The working environment of battery swapping equipment imposes extremely strict requirements on heat dissipation materials: they must not only have effective heat-conducting capabilities, but also be able to withstand the mechanical vibrations caused by frequent plugging and unplugging, as well as the environmental tests of high and low temperature cycles. At the same time, they must also meet the insulation safety standards under high-voltage electrical conditions. The core characteristics of thermal conductive silicone sheets precisely match these requirements.

From the perspective of thermal conductivity: The thermal conductivity coefficient of the thermal silicone sheet ranges from 1.0 to 13.0 W/m·K. It can be flexibly selected according to the heat dissipation requirements of different components of the battery equipment. Whether it is filling the gap between the battery module and the heat sink base, or the heat conduction between the power module and the aluminum substrate, the thermal silicone sheet can closely adhere to the contact surface, eliminate the thermal resistance caused by the air gap, achieve rapid heat conduction and diffusion, effectively reduce the operating temperature of the components, and avoid the generation of local hotspots.

In terms of scene adaptability: The flexible and compressible nature of the thermal conductive silicone sheet enables it to effectively handle the frequent plugging and unplugging situations of battery swapping equipment. During the long-term use of the equipment, vibrations and deformations are inevitable. However, the thermal conductive silicone sheet can maintain a close fit with the heat dissipation surface through its own elastic changes, without any issues such as detachment or cracking, ensuring the long-term stability of the heat dissipation effect.

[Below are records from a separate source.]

/-- Slot `n` selects head `h`: a settle interval starts, and the Sluice holds the target check
failed until it has been evaluated (R78, R412). -/
def selectHead (n h : Nat) (s : State) : State :=
  let other := slotHead s n != some (h % 16)
  let s := wrN s (Reg.LANE_SLHEAD n) (0x80 + h % 16)
  let runs := (laneAt s n).run.isSome || (laneAt s (n + 8)).run.isSome
  let s := modSlot s n fun t =>
    { t with
      settling := true, settleFrom := s.ang.incs, settleClock := s.clock
      settles := if !runs then [] else if t.settling then (t.settleFrom, s.ang.incs) :: t.settles else t.settles }
  let s := modSrv s (slotAct n) fun v =>
    { v with slots := modAt v.slots (n % 4) fun t => { t with headChanged := t.headChanged || other } }
  sluApply n (targetPending n s)

/-- HEAD_SEL fires with head `h` (R78, R79). Every condition of R79 that holds sets its bit. -/
def headSel (n h : Nat) (s : State) : State :=
  let busy := headBusy s n h
  let bad := decide (getF s (Reg.LANE_ACFG (slotAct n)) 8 4 ≤ h)
  let act := (slotAt s n).wgFired || assistOut s n
  if busy || bad || act then
    let s := evtIf busy (Reg.LANE_SLEVT n) 0 s
    let s := evtIf bad (Reg.LANE_SLEVT n) 1 s
    let s := evtIf act (Reg.LANE_SLEVT n) 2 s
    raiseS (slotAct n) (n % 4) SCause.head s
  else selectHead n h s

/-- The clock stands inside the settle interval of slot `n` (R78). -/
def settlingNow (s : State) (n : Nat) : Bool :=
  (slotAt s n).settling && decide (s.clock < (slotAt s n).settleClock + 300)

/-- HEAD_SETTLE_END: 300 ns after the last accepted HEAD_SEL of the slot the interval is over; before
that, or where none runs, there is nothing to end. -/
def settleEnd (n : Nat) (s : State) : State :=
  if (slotAt s n).settling && !settlingNow s n then
    modSlot s n fun t => { t with settling := false, settles := (t.settleFrom, s.ang.incs) :: t.settles }
  else s

def execHeadSettleEnd (slot : Fin 8) (s : State) : Host.Outcome State Fault Refusal :=
  .next (settleEnd slot s)

/-! ## Gates (R26, R80, R415) -/

/-- WG_ON fires. -/
def wgOn (n : Nat) (s : State) : State :=
  if (slotHead s n).isNone then slotFault n 1 s
  else
    let settling := settlingNow s n
    let s := noteGate n (laneGate s n)
      (modSlot s n fun t => { t with wg := true, wgFired := true, hswHold := t.hswHold || settling })
    let s := if settling then slotFault n 3 s else s
    sluApply n s

/-- The write gate of the slot goes low. -/
def wgDrop (n : Nat) (s : State) : State := noteGate n (laneGate s n) (modSlot s n fun t => { t with wg := false })

/-- WG_OFF fires: it also ends the hold of R80 and clears the Sluice's latch (R415). -/
def wgOff (n : Nat) (s : State) : State :=
  setBit (modSlot (wgDrop n s) n fun t => { t with wgFired := false, hswHold := false }) Reg.SLU_STS (8 + n) false

/-- RG_ON or TG_ON fires. -/
def readGateOn (n : Nat) (trailing : Bool) (s : State) : State :=
  if (slotHead s n).isNone then slotFault n 1 s
  else setReadGate (laneOf n trailing) true s

/-! ## Assist (R86 to R93) -/

/-- Breakpoint `i` of actuator `a`, in degrees (R89). -/
def breakpoint (s : State) (a i : Nat) : Int :=
  signedOf 8 (if i < 4 then getF s (Reg.LANE_ATBP0 a) (8 * i) 8 else getF s (Reg.LANE_ATBP1 a) (8 * (i - 4)) 8)

/-- Assist power code at breakpoint `i`. -/
def atp (s : State) (e i : Nat) : Nat := sram16 s (e + 2 * i)

/-- PAIR of a head-band entry. -/
def pairAllowed (s : State) (e : Nat) : Bool := (sram8 s (e + 0x14)).testBit 0

/-- The interpolation of R87 between breakpoints, for a temperature in degrees. -/
def interpolate (bp : Nat → Int) (p : Nat → Nat) (t : Rat) : Nat → Nat
  | 0 => p 7
  | k + 1 =>
    let i := 6 - k
    if t < (bp (i + 1) : Rat) then
      let f := (t - (bp i : Rat)) / ((bp (i + 1) : Rat) - (bp i : Rat))
      (roundHalfUp ((p i : Rat) + ((p (i + 1) : Rat) - (p i : Rat)) * f)).toNat
    else interpolate bp p t k

/-- The AUTO code of head-band entry `e` of actuator `a` (R87, R89). -/
def autoCode (s : State) (a e : Nat) : Nat :=
  if !bit s Reg.THM_TEMP 31 then atp s e 7
  else
    let t : Rat := ((signedOf 16 (getF s Reg.THM_TEMP 0 16) : Int) : Rat) / 8
    if t < (breakpoint s a 0 : Rat) then atp s e 0 else interpolate (breakpoint s a) (atp s e) t 7

/-- Clamp an assist code to the head's maximum (R416). -/
def clampCode (s : State) (a h code : Nat) : Nat × State :=
  let m := getF s (Reg.SLU_APMAX (headIndex a h)) 0 16
  if m < code then (m, evt Reg.SLU_EVT 10 (satInc s Reg.SLU_CLAMPCNT 32)) else (code, s)

/-- ASSIST_ON fires with argument `arg` (R80, R87, R88, R90). -/
def assistOn (n arg : Nat) (s : State) : State :=
  match slotHead s n with
  | none => slotFault n 1 s
  | some h =>
    let a := slotAct n
    let code := if arg = 0xFFFF then autoCode s a (headBand s a h (getF s (Reg.LANE_SLBAND n) 0 6)) else arg
    let (code, s) := clampCode s a h code
    let s := wrN s (Reg.LANE_APWR n) (code % 2 ^ 16 + 2 ^ 16)
    let s := modSlot s n fun t =>
      { t with assist := true, assistEn := true, ramp := .up, rampClock := s.clock }
    sluApply n s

In terms of insulation safety: it is another core highlight of the thermal conductive silicone sheet. The internal components of the battery replacement equipment involve high-voltage circuits, and the heat dissipation materials must have excellent electrical insulation properties. The insulation strength of the thermal conductive silicone sheet is very reliable and complies with the UL94 V-0 flame retardant grade. It can not only prevent electrical conduction risks along the heat transfer path but also effectively stop the spread of fire when exposed to open flames, providing a dual guarantee for the safe operation of the battery replacement equipment.
 

In addition, the ease of installation of the thermal conductive silicone sheet also brings significant advantages to the production and assembly of battery swapping equipment. Compared with traditional thermal pastes and thermal gels, the thermal conductive silicone sheet does not require additional curing time and can be directly cut and adhered, simplifying the assembly process, significantly improving production efficiency, and also reducing the difficulty and cost of later maintenance.

Selecting the appropriate thermal conductive silicone sheet can not only enhance the operational stability and service life of the battery swapping equipment, but also provide a solid material support for the high-quality development of the battery swapping mode in new energy vehicles.